• [What needs to be done]: The response must consist of every record, restated word for word.
++++++++++++++++++++
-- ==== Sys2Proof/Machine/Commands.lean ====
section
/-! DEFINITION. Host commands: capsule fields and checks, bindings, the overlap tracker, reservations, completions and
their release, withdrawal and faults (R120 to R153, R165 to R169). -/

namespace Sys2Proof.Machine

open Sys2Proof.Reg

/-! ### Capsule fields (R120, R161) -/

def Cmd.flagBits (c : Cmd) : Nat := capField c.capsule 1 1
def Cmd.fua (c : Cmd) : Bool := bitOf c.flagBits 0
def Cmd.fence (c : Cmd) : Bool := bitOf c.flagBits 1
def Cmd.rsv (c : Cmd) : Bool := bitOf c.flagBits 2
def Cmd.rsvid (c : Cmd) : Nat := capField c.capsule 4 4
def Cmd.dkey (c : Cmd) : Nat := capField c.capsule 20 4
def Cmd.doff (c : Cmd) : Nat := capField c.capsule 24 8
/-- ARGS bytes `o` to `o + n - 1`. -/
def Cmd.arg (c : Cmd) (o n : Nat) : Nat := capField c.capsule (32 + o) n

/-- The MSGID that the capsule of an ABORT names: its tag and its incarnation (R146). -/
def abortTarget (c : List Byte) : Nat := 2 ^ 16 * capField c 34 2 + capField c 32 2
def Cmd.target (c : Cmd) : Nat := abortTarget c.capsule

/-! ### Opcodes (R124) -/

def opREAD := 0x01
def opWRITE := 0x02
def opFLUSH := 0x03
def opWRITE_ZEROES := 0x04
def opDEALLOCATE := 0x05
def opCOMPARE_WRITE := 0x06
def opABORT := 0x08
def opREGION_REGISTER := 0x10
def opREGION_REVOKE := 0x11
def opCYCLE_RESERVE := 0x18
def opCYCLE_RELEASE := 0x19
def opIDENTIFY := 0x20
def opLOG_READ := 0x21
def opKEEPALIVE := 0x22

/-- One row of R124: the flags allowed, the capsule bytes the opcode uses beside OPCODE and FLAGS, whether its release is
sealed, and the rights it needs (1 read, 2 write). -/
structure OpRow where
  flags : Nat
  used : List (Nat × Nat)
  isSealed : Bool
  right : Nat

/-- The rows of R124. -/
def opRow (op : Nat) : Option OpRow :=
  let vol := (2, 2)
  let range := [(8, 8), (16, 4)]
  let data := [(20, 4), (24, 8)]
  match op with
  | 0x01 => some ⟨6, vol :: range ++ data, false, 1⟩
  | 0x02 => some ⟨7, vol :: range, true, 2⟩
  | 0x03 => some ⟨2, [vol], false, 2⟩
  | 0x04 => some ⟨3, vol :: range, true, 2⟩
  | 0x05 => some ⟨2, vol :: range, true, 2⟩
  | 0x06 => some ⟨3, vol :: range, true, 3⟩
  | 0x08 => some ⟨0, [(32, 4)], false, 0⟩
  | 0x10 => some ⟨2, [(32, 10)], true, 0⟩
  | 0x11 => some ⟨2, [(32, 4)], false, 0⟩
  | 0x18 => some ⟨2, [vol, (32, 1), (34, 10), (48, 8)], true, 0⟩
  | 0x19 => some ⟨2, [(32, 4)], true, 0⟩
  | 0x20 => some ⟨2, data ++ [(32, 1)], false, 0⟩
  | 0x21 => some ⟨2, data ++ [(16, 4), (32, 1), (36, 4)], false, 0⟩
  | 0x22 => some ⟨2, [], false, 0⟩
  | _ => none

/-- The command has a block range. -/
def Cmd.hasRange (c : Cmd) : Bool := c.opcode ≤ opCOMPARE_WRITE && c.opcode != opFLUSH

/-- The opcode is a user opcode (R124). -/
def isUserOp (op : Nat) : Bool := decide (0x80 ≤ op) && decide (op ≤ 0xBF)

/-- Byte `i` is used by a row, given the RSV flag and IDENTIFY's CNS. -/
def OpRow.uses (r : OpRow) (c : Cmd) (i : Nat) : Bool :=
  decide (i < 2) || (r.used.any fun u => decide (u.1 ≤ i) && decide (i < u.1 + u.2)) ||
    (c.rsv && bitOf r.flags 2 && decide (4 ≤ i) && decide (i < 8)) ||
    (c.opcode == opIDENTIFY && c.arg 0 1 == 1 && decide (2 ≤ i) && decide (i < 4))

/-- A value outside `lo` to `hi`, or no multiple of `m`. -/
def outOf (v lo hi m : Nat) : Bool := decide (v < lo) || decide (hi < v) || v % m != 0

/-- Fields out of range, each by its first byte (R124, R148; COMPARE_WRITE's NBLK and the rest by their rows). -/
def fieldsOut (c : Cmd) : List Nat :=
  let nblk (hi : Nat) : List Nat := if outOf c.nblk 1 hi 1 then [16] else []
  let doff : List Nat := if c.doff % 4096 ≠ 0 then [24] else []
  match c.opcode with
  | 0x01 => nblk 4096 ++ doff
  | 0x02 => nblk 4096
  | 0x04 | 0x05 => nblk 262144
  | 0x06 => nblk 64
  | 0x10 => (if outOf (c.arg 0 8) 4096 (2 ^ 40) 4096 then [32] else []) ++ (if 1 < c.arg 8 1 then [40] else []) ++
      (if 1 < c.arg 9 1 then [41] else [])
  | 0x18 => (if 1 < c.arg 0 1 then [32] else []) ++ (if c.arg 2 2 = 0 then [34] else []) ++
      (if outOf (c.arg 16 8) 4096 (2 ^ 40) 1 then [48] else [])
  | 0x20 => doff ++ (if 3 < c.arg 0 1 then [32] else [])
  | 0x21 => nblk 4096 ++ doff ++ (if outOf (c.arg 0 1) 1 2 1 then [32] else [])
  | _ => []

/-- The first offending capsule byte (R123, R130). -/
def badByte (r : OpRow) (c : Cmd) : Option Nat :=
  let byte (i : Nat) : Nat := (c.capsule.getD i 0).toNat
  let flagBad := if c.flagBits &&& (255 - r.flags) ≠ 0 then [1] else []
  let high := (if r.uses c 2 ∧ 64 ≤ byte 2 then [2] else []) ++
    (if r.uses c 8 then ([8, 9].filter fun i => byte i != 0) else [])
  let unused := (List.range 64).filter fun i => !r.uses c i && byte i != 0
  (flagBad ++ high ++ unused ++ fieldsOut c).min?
++++++++++++++++++++
• [Solution]:
-- ==== Sys2Proof/Machine/Commands.lean ====
section
/-! DEFINITION. Host commands: capsule fields and checks, bindings, the overlap tracker, reservations, completions and
their release, withdrawal and faults (R120 to R153, R165 to R169). -/

namespace Sys2Proof.Machine

open Sys2Proof.Reg

/-! ### Capsule fields (R120, R161) -/

def Cmd.flagBits (c : Cmd) : Nat := capField c.capsule 1 1
def Cmd.fua (c : Cmd) : Bool := bitOf c.flagBits 0
def Cmd.fence (c : Cmd) : Bool := bitOf c.flagBits 1
def Cmd.rsv (c : Cmd) : Bool := bitOf c.flagBits 2
def Cmd.rsvid (c : Cmd) : Nat := capField c.capsule 4 4
def Cmd.dkey (c : Cmd) : Nat := capField c.capsule 20 4
def Cmd.doff (c : Cmd) : Nat := capField c.capsule 24 8
/-- ARGS bytes `o` to `o + n - 1`. -/
def Cmd.arg (c : Cmd) (o n : Nat) : Nat := capField c.capsule (32 + o) n

/-- The MSGID that the capsule of an ABORT names: its tag and its incarnation (R146). -/
def abortTarget (c : List Byte) : Nat := 2 ^ 16 * capField c 34 2 + capField c 32 2
def Cmd.target (c : Cmd) : Nat := abortTarget c.capsule

/-! ### Opcodes (R124) -/

def opREAD := 0x01
def opWRITE := 0x02
def opFLUSH := 0x03
def opWRITE_ZEROES := 0x04
def opDEALLOCATE := 0x05
def opCOMPARE_WRITE := 0x06
def opABORT := 0x08
def opREGION_REGISTER := 0x10
def opREGION_REVOKE := 0x11
def opCYCLE_RESERVE := 0x18
def opCYCLE_RELEASE := 0x19
def opIDENTIFY := 0x20
def opLOG_READ := 0x21
def opKEEPALIVE := 0x22

/-- One row of R124: the flags allowed, the capsule bytes the opcode uses beside OPCODE and FLAGS, whether its release is
sealed, and the rights it needs (1 read, 2 write). -/
structure OpRow where
  flags : Nat
  used : List (Nat × Nat)
  isSealed : Bool
  right : Nat

/-- The rows of R124. -/
def opRow (op : Nat) : Option OpRow :=
  let vol := (2, 2)
  let range := [(8, 8), (16, 4)]
  let data := [(20, 4), (24, 8)]
  match op with
  | 0x01 => some ⟨6, vol :: range ++ data, false, 1⟩
  | 0x02 => some ⟨7, vol :: range, true, 2⟩
  | 0x03 => some ⟨2, [vol], false, 2⟩
  | 0x04 => some ⟨3, vol :: range, true, 2⟩
  | 0x05 => some ⟨2, vol :: range, true, 2⟩
  | 0x06 => some ⟨3, vol :: range, true, 3⟩
  | 0x08 => some ⟨0, [(32, 4)], false, 0⟩
  | 0x10 => some ⟨2, [(32, 10)], true, 0⟩
  | 0x11 => some ⟨2, [(32, 4)], false, 0⟩
  | 0x18 => some ⟨2, [vol, (32, 1), (34, 10), (48, 8)], true, 0⟩
  | 0x19 => some ⟨2, [(32, 4)], true, 0⟩
  | 0x20 => some ⟨2, data ++ [(32, 1)], false, 0⟩
  | 0x21 => some ⟨2, data ++ [(16, 4), (32, 1), (36, 4)], false, 0⟩
  | 0x22 => some ⟨2, [], false, 0⟩
  | _ => none

/-- The command has a block range. -/
def Cmd.hasRange (c : Cmd) : Bool := c.opcode ≤ opCOMPARE_WRITE && c.opcode != opFLUSH

/-- The opcode is a user opcode (R124). -/
def isUserOp (op : Nat) : Bool := decide (0x80 ≤ op) && decide (op ≤ 0xBF)

/-- Byte `i` is used by a row, given the RSV flag and IDENTIFY's CNS. -/
def OpRow.uses (r : OpRow) (c : Cmd) (i : Nat) : Bool :=
  decide (i < 2) || (r.used.any fun u => decide (u.1 ≤ i) && decide (i < u.1 + u.2)) ||
    (c.rsv && bitOf r.flags 2 && decide (4 ≤ i) && decide (i < 8)) ||
    (c.opcode == opIDENTIFY && c.arg 0 1 == 1 && decide (2 ≤ i) && decide (i < 4))

/-- A value outside `lo` to `hi`, or no multiple of `m`. -/
def outOf (v lo hi m : Nat) : Bool := decide (v < lo) || decide (hi < v) || v % m != 0

/-- Fields out of range, each by its first byte (R124, R148; COMPARE_WRITE's NBLK and the rest by their rows). -/
def fieldsOut (c : Cmd) : List Nat :=
  let nblk (hi : Nat) : List Nat := if outOf c.nblk 1 hi 1 then [16] else []
  let doff : List Nat := if c.doff % 4096 ≠ 0 then [24] else []
  match c.opcode with
  | 0x01 => nblk 4096 ++ doff
  | 0x02 => nblk 4096
  | 0x04 | 0x05 => nblk 262144
  | 0x06 => nblk 64
  | 0x10 => (if outOf (c.arg 0 8) 4096 (2 ^ 40) 4096 then [32] else []) ++ (if 1 < c.arg 8 1 then [40] else []) ++
      (if 1 < c.arg 9 1 then [41] else [])
  | 0x18 => (if 1 < c.arg 0 1 then [32] else []) ++ (if c.arg 2 2 = 0 then [34] else []) ++
      (if outOf (c.arg 16 8) 4096 (2 ^ 40) 1 then [48] else [])
  | 0x20 => doff ++ (if 3 < c.arg 0 1 then [32] else [])
  | 0x21 => nblk 4096 ++ doff ++ (if outOf (c.arg 0 1) 1 2 1 then [32] else [])
  | _ => []

/-- The first offending capsule byte (R123, R130). -/
def badByte (r : OpRow) (c : Cmd) : Option Nat :=
  let byte (i : Nat) : Nat := (c.capsule.getD i 0).toNat
  let flagBad := if c.flagBits &&& (255 - r.flags) ≠ 0 then [1] else []
  let high := (if r.uses c 2 ∧ 64 ≤ byte 2 then [2] else []) ++
    (if r.uses c 8 then ([8, 9].filter fun i => byte i != 0) else [])
  let unused := (List.range 64).filter fun i => !r.uses c i && byte i != 0
  (flagBad ++ high ++ unused ++ fieldsOut c).min?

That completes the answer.